Monthly Archives: July 2011

Are we ever really “cancer free”? Not a chance.

Freelance writing used to be something I thought I’d enjoy, until I started keeping an online “documentary” about my mom’s health. What I didn’t include was how cancer pushed us into limbo for nearly three years.

I have a six-year-old boy who for the last three summers spent his time with me and my mother in waiting rooms, hospitals, and doctor’s offices. Last night, he told me that he is afraid to leave our house, he gets a tummy ache when we listen to NPR, and he has recently started having trouble sleeping at night.

If I had any question that our long-standing affair with morbidity was affecting his childhood and happiness, last night it was confirmed. In his short life, he has lost his grandpa, his grandma, his great-grandpa, and even though he was not acquainted with him, a young student at his school. I don’t know if most kids have the opportunity to know their grandparents as well as my son did, but as soon as he was born, we moved from Texas to Kansas to be near them. We needed them, and they were so excited to have a grandchild.

My son barely knew my dad before he died. Then, my mom was diagnosed with esophageal cancer, and not having a close network of “mom” friends of my own to call on for help, I dragged my son to appointments with us. He was there when my mom’s oncologist told her that her treatment options were over. I don’t know how much of it he understood, but he’s a smart kid. When four of the five grown-ups in the room are either crying or wringing their hands, it doesn’t take a genius to know that the news is bad.

Over the last few years, I identified myself more as my mom’s keeper than my own person. She had intervals of time where she was in decent health– for a few months at a time at the most. There were times when my brother and I were resonsible for her rehabilitation and many more times that we felt like we suddenly had a teen-ager to look after. A grown adult, post-stroke and seizure, vision loss, afraid to drive again– you can surely imagine the wild places our imaginations would go when we called her or stopped by and she was not around. Most of the time, she’d be out walking with a friend or have gotten a ride to the drug store. But in the time it took to locate her and make sure she was safely at home again, my mind went to crazy and back with worry.

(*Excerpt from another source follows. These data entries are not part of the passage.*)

/-- R175: IMPORT completes in every mode: the finalized shape gives FINAL, a consistent live record gives LIVE, and R178: an
inconsistent one fails with code 6 and changes nothing else. -/
def Obligations.ImportReplacesTheEngine : Prop :=
  ∀ s : State, ∃ t : DWord, t.toNat = s.ck.totalHi.toNat * 2 ^ 32 + s.ck.totalLo.toNat ∧
    (s.ck.shape = 1 → exec .importCk s = .next { s with eng := .final s.ck.h t, err := .ok, pending := none }) ∧
    (s.ck.shape = 0 → s.ck.cacheLen.toNat = expectedLen t.toNat →
      exec .importCk s = .next { s with
        eng := .live s.ck.h t ((windowBytes s.ck.cache).take s.ck.cacheLen.toNat), err := .ok, pending := none }) ∧
    (s.ck.shape = 0 → s.ck.cacheLen.toNat ≠ expectedLen t.toNat →
      exec .importCk s = .next { s with err := .invalidCheckpoint, pending := none })

/-- R177: after importing a live checkpoint with total_bits not a multiple of 8, STATE reads PARTIAL and every UPDATE fails
with code 2. -/
def Obligations.ImportRederivesPartial : Prop :=
  ∀ s u : State, s.ck.shape = 0 → (s.ck.totalLo.toNat % 8 ≠ 0) → exec .importCk s = .next u → u.err = .ok →
    (readReg .status u).extractLsb' 1 2 = 1#2 ∧
    ∀ len blv bitlen, exec (.update len blv bitlen) u =
      .next { u with err := .lateUpdateAfterPartialByte, pending := none }

/-- R179: EXPORT of a safe engine and then IMPORT of that record, into any engine in any mode, gives back the engine
exactly. -/
def Obligations.ExportImportRoundTrip : Prop :=
  ∀ s : State, s.Inv → ∃ t, exec .exportCk s = .next t ∧ t.eng = s.eng ∧
    ∀ u : State, u.ck = t.ck →
      exec .importCk u = .next { u with eng := s.eng, err := .ok, pending := none }

/-! ## Invariants of every step -/

/-- The invariant of R27, FATAL excluded (R157, R204), holds after every step from a state in which it holds, whatever agent
moves: so CORRUPT_PADDING_STATE and FATAL are unreachable from every safe state. -/
def Obligations.StepKeepsTheInvariant : Prop :=
  ∀ s t : State, s.Inv → step s = .next t → t.Inv

/-- The state after reset is safe, and a safe LIVE engine caches at most 64 bytes, exactly 64 only when T mod 8 is not 0 and
T > 0 (R27, R44). -/
def Obligations.ResetIsSafe : Prop :=
  State.reset.Inv ∧
  ∀ s h t c, State.Inv s → s.eng = .live h t c → c.length ≤ 64 ∧ (c.length = 64 → t.toNat % 8 ≠ 0 ∧ 0 < t.toNat)

/-- R23: within one engine lifetime, that is without INIT and IMPORT, the BitCounter never decreases, and only UPDATE
changes it. -/
def Obligations.CounterNeverDecreases : Prop :=
  ∀ (i : Instr) (s t : State) (a b : DWord), exec i s = .next t → i ≠ .init → i ≠ .importCk →
    s.eng.counter = some a → t.eng.counter = some b →
    a.toNat ≤ b.toNat ∧ ((∀ len blv bitlen, i ≠ .update len blv bitlen) → a = b)

/-- R26: while the engine is FINAL, no step changes it but the commit of INIT or IMPORT and the platform's reset. -/
def Obligations.FinalDigestIsFrozen : Prop :=
  ∀ (s t : State) (d : Vector Word 8) (n : DWord), s.eng = .final d n → step s = .next t → t.eng ≠ s.eng →
    s.turns.head? = some .reset ∨
    ∃ w, s.pending = some w ∧ t.pending = none ∧ (decode w = .ok .init ∨ decode w = .ok .importCk)

/-- The engine and ERRCODE change only at a commit or a reset, at which BUSY is 0 afterwards; OVR falls only by INIT and
reset (R32, R207, R235). -/
def Obligations.EngineChangesOnlyAtCommitOrReset : Prop :=
  ∀ s t : State, step s = .next t →
    (t.eng ≠ s.eng ∨ t.err ≠ s.err →
      t.pending = none ∧ (s.turns.head? = some .reset ∨ ∃ w, s.pending = some w ∧ ∃ ts, EngineNext s ts)) ∧
    (s.ovr = true → t.ovr = false →
      s.turns.head? = some .reset ∨ ∃ w, s.pending = some w ∧ decode w = .ok .init ∧ t.pending = none)

/-- No step writes the parameters of R7, and each step uses up at most one scheduled turn and at most one host operation
(R5, R236). -/
def Obligations.StepKeepsTheParameters : Prop :=
  ∀ s t : State, step s = .next t →
    t.config = s.config ∧ t.turns = s.turns.tail ∧ (t.host = s.host ∨ t.host = s.host.tail)
end

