/-- A read of another register than the one written (R33, R35 to R39). -/
theorem readReg_writeReg_other {r r' : Reg} (v : Word) {s : State} (hp : s.pending = none) (hr : r ≠ .cmd)
    (hne : r' ≠ r) : readReg r' (writeReg r v s) = readReg r' s := by
  have store : ∀ t, readReg r' t = readReg r' s → readReg r' (storeOrOverrun s t) = readReg r' s := fun t h => by
    rwa [storeOrOverrun_idle s t hp]
  cases r with
  | cmd => contradiction
  | status => rfl
  | result i => rfl
  | reserved => rfl
  | din i =>
    refine store _ ?_
    cases r' with
    | din j => exact Vector.getElem_set_ne i.isLt j.isLt fun h => hne (congrArg _ (Fin.ext h.symm))
    | _ => rfl
  | ckH i =>
    refine store _ ?_
    cases r' with
    | ckH j => exact Vector.getElem_set_ne i.isLt j.isLt fun h => hne (congrArg _ (Fin.ext h.symm))
    | _ => rfl
  | ckCache i =>
    refine store _ ?_
    cases r' with
    | ckCache j => exact Vector.getElem_set_ne i.isLt j.isLt fun h => hne (congrArg _ (Fin.ext h.symm))
    | _ => rfl
  | ckShape =>
    refine store _ ?_
    cases r' with
    | ckShape => contradiction
    | _ => rfl
  | ckCacheLen =>
    refine store _ ?_
    cases r' with
    | ckCacheLen => contradiction
    | _ => rfl
  | ckTotalLo =>
    refine store _ ?_
    cases r' with
    | ckTotalLo => contradiction
    | _ => rfl
  | ckTotalHi =>
    refine store _ ?_
    cases r' with
    | ckTotalHi => contradiction
    | _ => rfl

/-- Settles O16: what is read back from the register itself, and from any other. -/
theorem readAfterWrite : Obligations.ReadAfterWrite := by
  intro s r v hp hcmd hstatus hreserved hresult
  have hw : writable r = true := by
    cases r with
    | status => contradiction
    | result i => exact absurd rfl (hresult i)
    | reserved => contradiction
    | _ => rfl
  exact ⟨readReg_writeReg_same v hp hw hcmd, fun r' hne => readReg_writeReg_other v hp hcmd hne⟩

end Sys2Proof.Machine
end

section
/-! PROOFS. Bytes and words (10_state.md R33, R39, 20_memory.md R53), and LOADDIN, which writes bytes as DIN words
(30_encoding.md R78). -/

namespace Sys2Proof.Machine

/-! ## The byte order of a window -/

/-- Byte `j` of a word, the first the most significant (R53). -/
theorem be32Bytes_getD (w : Word) {j : Nat} (h : j < 4) : (be32Bytes w).getD j 0 = w.extractLsb' (24 - 8 * j) 8 := by
  interval_cases j <;> rfl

I so desperately wanted her to be able to babysit my son, and for a time, I left him with her for a little while. But not without first putting a large sign by the phone with step by step instructions of how to dial 911 and take care of Gramma in case of emergency. I would leave him with her while I attended rehearsals (until my husband could pick him up) and my mind was never completely on the music. It’s impossible to concentrate when you aren’t sure if your babysitter is going to have another stroke or take another nasty fall.

So here we are, finally free from worry, but one Provost smaller. And for the first time since my son was three, I took him to the pool to teach him how to swim. As it turns out, he’s a fish. Just like me. He fearlessly dives under and it seems like he’s found a natural talent that’s been hiding away until we could make time to relax and have fun.

Next on the agenda, (when this insufferable heatwave moves on) will be riding a bike without the training wheels.

I will do anything to see my child happy. This tar pit we’ve been slogging through has finally taken a toll on us, and now we’re in recuperation mode. Somewhere along the line, I’m hoping that I’ll molt and find my old self hidden away under all these worry lines.